◆ What the task asks: Among the lines below, restate word for word only those from the line with "their flags. -/" through the line with "their codes. -/", with both end lines kept.

◆ Data excerpts:
theorem floatLanes_vitof (h : s.issuing) (p : Pred) {bf : Bool} {ty f : ETy} (r : Rnd) (d a : VReg) (hf : floatTy f)
    (target : itofTy bf ty = f) (pair : ty.pair = f.pair) :
    FloatLanes s (.vitof p bf ty r d a) p f d fun l i =>
      once s (fmtOf f) r (.fin (decide (eNum ty (elemOf s ty a l i) < 0)) (eNum ty (elemOf s ty a l i)).natAbs 0 false, 0) := by
  subst target
  refine floatLanes_of_floatwise h ?_ fun l i => cvt_fmtOf_lt hf _ _ _
  have unfolded : exec (.vitof p bf ty r d a) s = .next (s.floatwise p ty.pair d (s.g.itof1 bf ty r a)) := rfl
  rw [unfolded, pair]
  congr 2
  funext l
  refine congrArg (packFlags _) (funext fun i => ?_)
  obtain ⟨sign, magnitude⟩ := eNum_sign_magnitude ty (elemAt_lt ty (s.g.laneOf ty.pair a l) i)
  rw [elemOf, sign, magnitude, once, Nat.or_zero]

end Sys2Proof.Machine
end

section
/-! PROOF. VFCVT (11 R292): the formats of its codes, the bits that its part reads and writes, and the bits that it keeps. -/

namespace Sys2Proof.Machine

open Sys2Proof.Claim

/-! ### A number with a field replaced -/

theorem setBits_testBit (v lo len x j : Nat) :
    (setBits v lo len x).testBit j = if lo ≤ j ∧ j < lo + len then x.testBit (j - lo) else v.testBit j := by
  have low : v % 2 ^ lo < 2 ^ lo := Nat.mod_lt _ (Nat.two_pow_pos lo)
  have field : x % 2 ^ len < 2 ^ len := Nat.mod_lt _ (Nat.two_pow_pos len)
  have parts : v = 2 ^ lo * (v / 2 ^ lo) + v % 2 ^ lo := (Nat.div_add_mod v (2 ^ lo)).symm
  have upper : v / 2 ^ lo = 2 ^ len * (v / 2 ^ lo / 2 ^ len) + bitsAt v lo len := (Nat.div_add_mod _ (2 ^ len)).symm
  have replaced : setBits v lo len x = 2 ^ lo * (2 ^ len * (v / 2 ^ lo / 2 ^ len) + x % 2 ^ len) + v % 2 ^ lo := by
    have whole : v = 2 ^ lo * (2 ^ len * (v / 2 ^ lo / 2 ^ len)) + bitsAt v lo len * 2 ^ lo + v % 2 ^ lo := by
      rw [Nat.mul_comm (bitsAt v lo len), ← Nat.mul_add, ← upper, ← parts]
    unfold setBits
    rw [Nat.mul_add, Nat.mul_comm (2 ^ lo) (x % 2 ^ len)]
    omega
  rw [replaced, Nat.testBit_two_pow_mul_add _ low]
  by_cases below : j < lo
  · rw [if_pos below, if_neg (by omega), Nat.testBit_mod_two_pow, decide_eq_true below, Bool.true_and]
  · rw [if_neg below, Nat.testBit_two_pow_mul_add _ field]
    by_cases within : j - lo < len
    · rw [if_pos within, if_pos (by omega), Nat.testBit_mod_two_pow, decide_eq_true within, Bool.true_and]
    · rw [if_neg within, if_neg (by omega), Nat.testBit_div_two_pow, Nat.testBit_div_two_pow]
      congr 1
      omega

/-- Fields of equal width, written one after another from bit `lo` up, and their flags. -/
def setFields (lo w : Nat) (r : Nat → Nat × Nat) (old n : Nat) : Nat × Nat :=
  (List.range n).foldl (fun t i => (setBits t.1 (lo + w * i) w (r i).1, t.2 ||| (r i).2)) (old, 0)

theorem setFields_succ (lo w : Nat) (r : Nat → Nat × Nat) (old n : Nat) : setFields lo w r old (n + 1) =
    (setBits (setFields lo w r old n).1 (lo + w * n) w (r n).1, (setFields lo w r old n).2 ||| (r n).2) := by
  rw [setFields, List.range_succ, List.foldl_append]
  rfl

/-- The fields that have been written hold their codes. -/
theorem setFields_field {lo w : Nat} {r : Nat → Nat × Nat} (fits : ∀ i, (r i).1 < 2 ^ w) (old : Nat) {n i : Nat} (hi : i < n) :
    bitsAt (setFields lo w r old n).1 (lo + w * i) w = (r i).1 := by
  induction n with
  | zero => exact absurd hi (Nat.not_lt_zero i)
  | succ n ih =>
    refine Nat.eq_of_testBit_eq fun j => ?_
    rw [setFields_succ, bitsAt_testBit, setBits_testBit]
    by_cases within : j < w
    · rw [decide_eq_true within, Bool.true_and]
      rcases Nat.lt_succ_iff_lt_or_eq.mp hi with earlier | rfl
      · have before : w * (i + 1) ≤ w * n := Nat.mul_le_mul_left w earlier
        rw [Nat.mul_succ] at before
        rw [if_neg (by omega), ← ih earlier, bitsAt_testBit, decide_eq_true within, Bool.true_and]
      · rw [if_pos (by omega), Nat.add_sub_cancel_left]
    · rw [decide_eq_false within, Bool.false_and]
      exact (Nat.testBit_lt_two_pow ((fits i).trans_le (Nat.pow_le_pow_right (by decide) (Nat.not_lt.mp within)))).symm

/-- Every bit outside the fields is kept. -/
theorem setFields_outside (lo w : Nat) (r : Nat → Nat × Nat) (old n : Nat) {j : Nat} (hj : j < lo ∨ lo + w * n ≤ j) :
    (setFields lo w r old n).1.testBit j = old.testBit j := by
  induction n with
  | zero => rfl
  | succ n ih =>
    rw [Nat.mul_succ] at hj
    rw [setFields_succ, setBits_testBit, if_neg (by omega), ih (by omega)]

theorem setFields_flags (lo w : Nat) (r : Nat → Nat × Nat) (old n b : Nat) :
    (setFields lo w r old n).2.testBit b = true ↔ ∃ i, i < n ∧ (r i).2.testBit b = true := by
  induction n with
  | zero => simp [setFields]
  | succ n ih =>
    rw [setFields_succ, Nat.testBit_or, Bool.or_eq_true, ih]
    constructor
    · rintro (⟨i, hi, up⟩ | up)
      · exact ⟨i, hi.trans (Nat.lt_succ_self n), up⟩
      · exact ⟨n, Nat.lt_succ_self n, up⟩
    · rintro ⟨i, hi, up⟩
      rcases Nat.lt_succ_iff_lt_or_eq.mp hi with earlier | rfl
      · exact .inl ⟨i, earlier, up⟩
      · exact .inr up

/-! ### Formats and their places -/

/-- The widths that VFCVT knows (05 Table 5.5). -/
theorem cvtBits_cases (c : Byte) : cvtBits c = 0 ∨ cvtBits c = 4 ∨ cvtBits c = 8 ∨ cvtBits c = 16 ∨ cvtBits c = 32 ∨ cvtBits c = 64 := by
  unfold cvtBits
  split
  · simp
  · simp
  · simp
  · simp
  · simp
  · split <;> simp

/-- The codes that have a width: five of their own, and those of the formats binary8pP (05 Table 5.5). -/
theorem code_of_cvtBits_pos (c : Byte) (h : 0 < cvtBits c) : c = 0x01 ∨ c = 0x02 ∨ c = 0x03 ∨ c = 0x04 ∨ c = 0x10 ∨
    (0x20 ≤ c.toNat ∧ c.toNat % 8 ≠ 0 ∧ cvtBits c = 8) := by
  have code (n : Nat) (hn : n < 256) (e : c.toNat = n) : c = BitVec.ofNat 8 n :=
    BitVec.eq_of_toNat_eq (by rw [e, BitVec.toNat_ofNat, Nat.mod_eq_of_lt hn])
  unfold cvtBits at h ⊢
  split at h
  next e => exact .inl (code 1 (by decide) e)
  next e => exact .inr (.inl (code 2 (by decide) e))
  next e => exact .inr (.inr (.inl (code 3 (by decide) e)))
  next e => exact .inr (.inr (.inr (.inl (code 4 (by decide) e))))
  next e => exact .inr (.inr (.inr (.inr (.inl (code 16 (by decide) e)))))
  next =>
    split at h
    next p8 =>
      have inside := p8
      rw [Bool.and_eq_true, Bool.and_eq_true, decide_eq_true_eq, bne_iff_ne] at inside
      exact .inr (.inr (.inr (.inr (.inr ⟨inside.1.1, inside.2, if_pos p8⟩))))
    next => exact absurd h (lt_irrefl 0)

/-- From 0x20 on a code names a format binary8pP. -/
theorem fmtOfCode_p8 (c : Byte) (h : 0x20 ≤ c.toNat) :
    fmtOfCode c = .p8 (c.toNat % 8) (c.toNat / 8 % 2 == 0) (c.toNat / 16 % 2 == 0) := by
  unfold fmtOfCode
  split
  next e => exact absurd h (by omega)
  next e => exact absurd h (by omega)
  next e => exact absurd h (by omega)
  next e => exact absurd h (by omega)
  next e => exact absurd h (by omega)
  next => rfl

/-- A format code with a width names a format of that width. -/
theorem fmtOfCode_spec (c : Byte) (h : 0 < cvtBits c) : aFormat (fmtOfCode c) ∧ fmtBits (fmtOfCode c) = cvtBits c := by
  obtain rfl | rfl | rfl | rfl | rfl | ⟨high, places, width⟩ := code_of_cvtBits_pos c h
  · exact ⟨.inl ⟨rfl, rfl⟩, rfl⟩
  · exact ⟨.inr (.inl ⟨rfl, rfl⟩), rfl⟩
  · exact ⟨.inr (.inr (.inl ⟨rfl, rfl⟩)), rfl⟩
  · exact ⟨.inr (.inr (.inr ⟨rfl, rfl⟩)), rfl⟩
  · exact ⟨trivial, rfl⟩
  · rw [fmtOfCode_p8 c high, width]
    exact ⟨⟨Nat.pos_of_ne_zero places, Nat.lt_succ_iff.mp (Nat.mod_lt _ (by decide))⟩, rfl⟩

/-- A part that VFCVT knows ends within 32 bits, or is the only one. -/
theorem part_fits (k part : Nat) (hp : part < max 1 (32 / k)) : k * part + k ≤ max k 32 := by
  calc k * part + k = k * (part + 1) := (Nat.mul_succ k part).symm
    _ ≤ k * max 1 (32 / k) := Nat.mul_le_mul_left k hp
    _ = max k (k * (32 / k)) := by rw [← Nat.mul_max_mul_left, Nat.mul_one]
    _ ≤ max k 32 := max_le_max_left k (Nat.mul_div_le 32 k)

/-- As many elements as VFCVT takes fit in 32 bits, unless they are wider than that. -/
theorem cvtElems_mul_le {ws wd w : Nat} (hw : w ≤ max ws wd) : cvtElems ws wd * w ≤ max 32 w := by
  unfold cvtElems
  split
  next => omega
  next => exact ((Nat.mul_le_mul_left _ hw).trans (Nat.div_mul_le_self 32 _)).trans (le_max_left _ _)

theorem cvtBits_le (c : Byte) : cvtBits c ≤ if cvtBits c == 64 then 64 else 32 := by
  rcases cvtBits_cases c with w | w | w | w | w | w <;> rw [w] <;> decide

/-- The bits that VFCVT writes lie within the lane. -/
theorem cvt_fields_fit (src dst : Byte) {part : Nat}
    (hp : part < max 1 (32 / (cvtElems (cvtBits src) (cvtBits dst) * min (cvtBits src) (cvtBits dst)))) :
    (if cvtBits dst ≤ cvtBits src then cvtElems (cvtBits src) (cvtBits dst) * min (cvtBits src) (cvtBits dst) * part else 0) +
      cvtBits dst * cvtElems (cvtBits src) (cvtBits dst) ≤ if cvtBits dst == 64 then 64 else 32 := by
  have lane : max 32 (cvtBits dst) ≤ if cvtBits dst == 64 then 64 else 32 := max_le (by split <;> decide) (cvtBits_le dst)
  have elements : cvtElems (cvtBits src) (cvtBits dst) * cvtBits dst ≤ max 32 (cvtBits dst) := cvtElems_mul_le (le_max_right _ _)
  rw [Nat.mul_comm (cvtBits dst)]
  by_cases down : cvtBits dst ≤ cvtBits src
  · rw [min_eq_right down] at hp
    rw [if_pos down, min_eq_right down]
    exact (part_fits _ _ hp).trans ((max_le elements (le_max_left _ _)).trans lane)
  · rw [if_neg down, Nat.zero_add]
    exact elements.trans lane

/-! ### The instruction -/

variable {s : State}

/-- Element `i` of lane `l`, converted: its code and its flags. -/
def State.cvtElem (s : State) (dst src : Byte) (part : BitVec 3) (r : Rnd) (a : VReg) : Res := fun l i =>
  once s (fmtOfCode dst) r (decodeF (fmtOfCode src) (s.g.f4x.toNat % 2 ^ 16)
    (bitsAt (s.g.laneOf (cvtBits src == 64) a l)
      (if cvtBits dst ≤ cvtBits src then cvtBits src * i
        else cvtElems (cvtBits src) (cvtBits dst) * min (cvtBits src) (cvtBits dst) * part.toNat + cvtBits src * i) (cvtBits src)), 0)

/-- A converted lane is its elements' codes, one after another, in what the destination held where that is kept. -/
theorem cvt1_eq (s : State) (dst src : Byte) (part : BitVec 3) (r : Rnd) (d a : VReg) (l : Nat) :
    s.g.cvt1 dst src part r d a l =
      setFields (if cvtBits dst ≤ cvtBits src then cvtElems (cvtBits src) (cvtBits dst) * min (cvtBits src) (cvtBits dst) * part.toNat else 0)
        (cvtBits dst) (s.cvtElem dst src part r a l)
        (if cvtBits dst < 32 ∧ cvtBits dst < cvtBits src then s.g.laneOf (cvtBits dst == 64) d l else 0)
        (cvtElems (cvtBits src) (cvtBits dst)) := by
  have f4x : bitsAt s.g.f4x.toNat 0 16 = s.g.f4x.toNat % 2 ^ 16 := by rw [bitsAt, pow_zero, Nat.div_one]
  unfold Group.cvt1 cvtLane setFields State.cvtElem once
  by_cases down : cvtBits dst ≤ cvtBits src
  · simp only [if_pos down, f4x, Nat.or_zero]
  · simp only [if_neg down, f4x, Nat.or_zero, Nat.zero_add]

theorem cvtElem_lt (s : State) (dst src : Byte) (part : BitVec 3) (r : Rnd) (a : VReg) (l i : Nat) (hd : 0 < cvtBits dst) :
    (s.cvtElem dst src part r a l i).1 < 2 ^ cvtBits dst := by
  obtain ⟨format, width⟩ := fmtOfCode_spec dst hd
  rw [← width]
  exact cvt_lt format _ _ _

/-- A field below the end of a number is a field of its low part. -/
theorem bitsAt_mod {lo len n : Nat} (x : Nat) (h : lo + len ≤ n) : bitsAt (x % 2 ^ n) lo len = bitsAt x lo len := by
  refine Nat.eq_of_testBit_eq fun j => ?_
  rw [bitsAt_testBit, bitsAt_testBit, Nat.testBit_mod_two_pow]
  by_cases within : j < len
  · rw [decide_eq_true (show lo + j < n by omega), Bool.true_and]
  · rw [decide_eq_false within, Bool.false_and, Bool.false_and]

theorem floats_vfcvt (h : s.issuing) (p : Pred) {dst src : Byte} {part : BitVec 3} (r : Rnd) (d a : VReg) (hd : 0 < cvtBits dst)
    (hp : part.toNat < max 1 (32 / (cvtElems (cvtBits src) (cvtBits dst) * min (cvtBits src) (cvtBits dst)))) :
    let m := cvtElems (cvtBits src) (cvtBits dst)
    let o := m * min (cvtBits src) (cvtBits dst) * part.toNat
    let wd := cvtBits dst
    Floats s (.vfcvt p dst src part r d a)
      (fun b => ∃ l i, l < 32 ∧ i < m ∧ (s.sel p).getLsbD l = true ∧ (s.cvtElem dst src part r a l i).2.testBit b = true)
      { v := vDest (wd == 64) d } fun t => ∀ l, l < 32 →
        ((s.sel p).getLsbD l = false → t.g.laneOf (wd == 64) d l = s.g.laneOf (wd == 64) d l) ∧
        ((s.sel p).getLsbD l = true →
          (∀ i, i < m → bitsAt (t.g.laneOf (wd == 64) d l) (if wd ≤ cvtBits src then o + wd * i else wd * i) wd =
            (s.cvtElem dst src part r a l i).1) ∧
          (wd < 32 → wd < cvtBits src → ∀ j, j < 32 → j < o ∨ o + m * wd ≤ j →
            (t.g.laneOf (wd == 64) d l).testBit j = (s.g.laneOf (wd == 64) d l).testBit j)) := by
  intro m o wd
  have next : exec (.vfcvt p dst src part r d a) s = .next (s.floatwise p (wd == 64) d (s.g.cvt1 dst src part r d a)) := rfl
  refine floats_of_wrs h next (vecWrites_inside _ _ _ _ rfl) (fun b _ => ?_) fun l hl => ?_
  · rw [laneFlags_testBit]
    refine exists_congr fun l => ?_
    rw [cvt1_eq, setFields_flags]
    constructor
    · rintro ⟨hl, on, i, hi, up⟩
      exact ⟨i, hl, hi, on, up⟩
    · rintro ⟨i, hl, hi, on, up⟩
      exact ⟨hl, on, i, hi, up⟩
  · have lane := State.flagged_laneOf h (wd == 64) d (s.sel p) (fun l => (s.g.cvt1 dst src part r d a l).1)
      (laneFlags (s.sel p) (s.g.cvt1 dst src part r d a)) hl
    refine ⟨fun off => ?_, fun on => ⟨fun i hi => ?_, fun narrow down j hj outside => ?_⟩⟩
    · rwa [if_neg (by rw [off]; exact Bool.false_ne_true)] at lane
    · have room : (if wd ≤ cvtBits src then o else 0) + wd * m ≤ if wd == 64 then 64 else 32 := cvt_fields_fit src dst hp
      have field : wd * (i + 1) ≤ wd * m := Nat.mul_le_mul_left wd hi
      have place : (if wd ≤ cvtBits src then o + wd * i else wd * i) = (if wd ≤ cvtBits src then o else 0) + wd * i := by
        split <;> omega
      rw [if_pos on] at lane
      refine (congrArg (bitsAt · _ wd) lane).trans ?_
      rw [Nat.mul_succ] at field
      rw [place, bitsAt_mod _ (by omega), cvt1_eq]
      exact setFields_field (fun i => cvtElem_lt s dst src part r a l i hd) _ hi
    · have single : (wd == 64) = false := beq_false_of_ne (by omega)
      rw [if_pos on, single, if_neg Bool.false_ne_true, cvt1_eq, if_pos down.le, if_pos ⟨narrow, down⟩] at lane
      rw [single]
      refine (congrArg (Nat.testBit · j) lane).trans ?_
      rw [Nat.testBit_mod_two_pow, decide_eq_true hj, Bool.true_and]
      refine (setFields_outside _ _ _ _ _ (by rwa [Nat.mul_comm wd])).trans ?_
      rw [single]

end Sys2Proof.Machine
end

section
/-! PROOF. The float order and the conversions together (11 R286-R288, R292-R296). -/

namespace Sys2Proof.Machine

open Sys2Proof.Claim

◆ Expected output:
/-- Fields of equal width, written one after another from bit `lo` up, and their flags. -/
def setFields (lo w : Nat) (r : Nat → Nat × Nat) (old n : Nat) : Nat × Nat :=
  (List.range n).foldl (fun t i => (setBits t.1 (lo + w * i) w (r i).1, t.2 ||| (r i).2)) (old, 0)

theorem setFields_succ (lo w : Nat) (r : Nat → Nat × Nat) (old n : Nat) : setFields lo w r old (n + 1) =
    (setBits (setFields lo w r old n).1 (lo + w * n) w (r n).1, (setFields lo w r old n).2 ||| (r n).2) := by
  rw [setFields, List.range_succ, List.foldl_append]
  rfl

/-- The fields that have been written hold their codes. -/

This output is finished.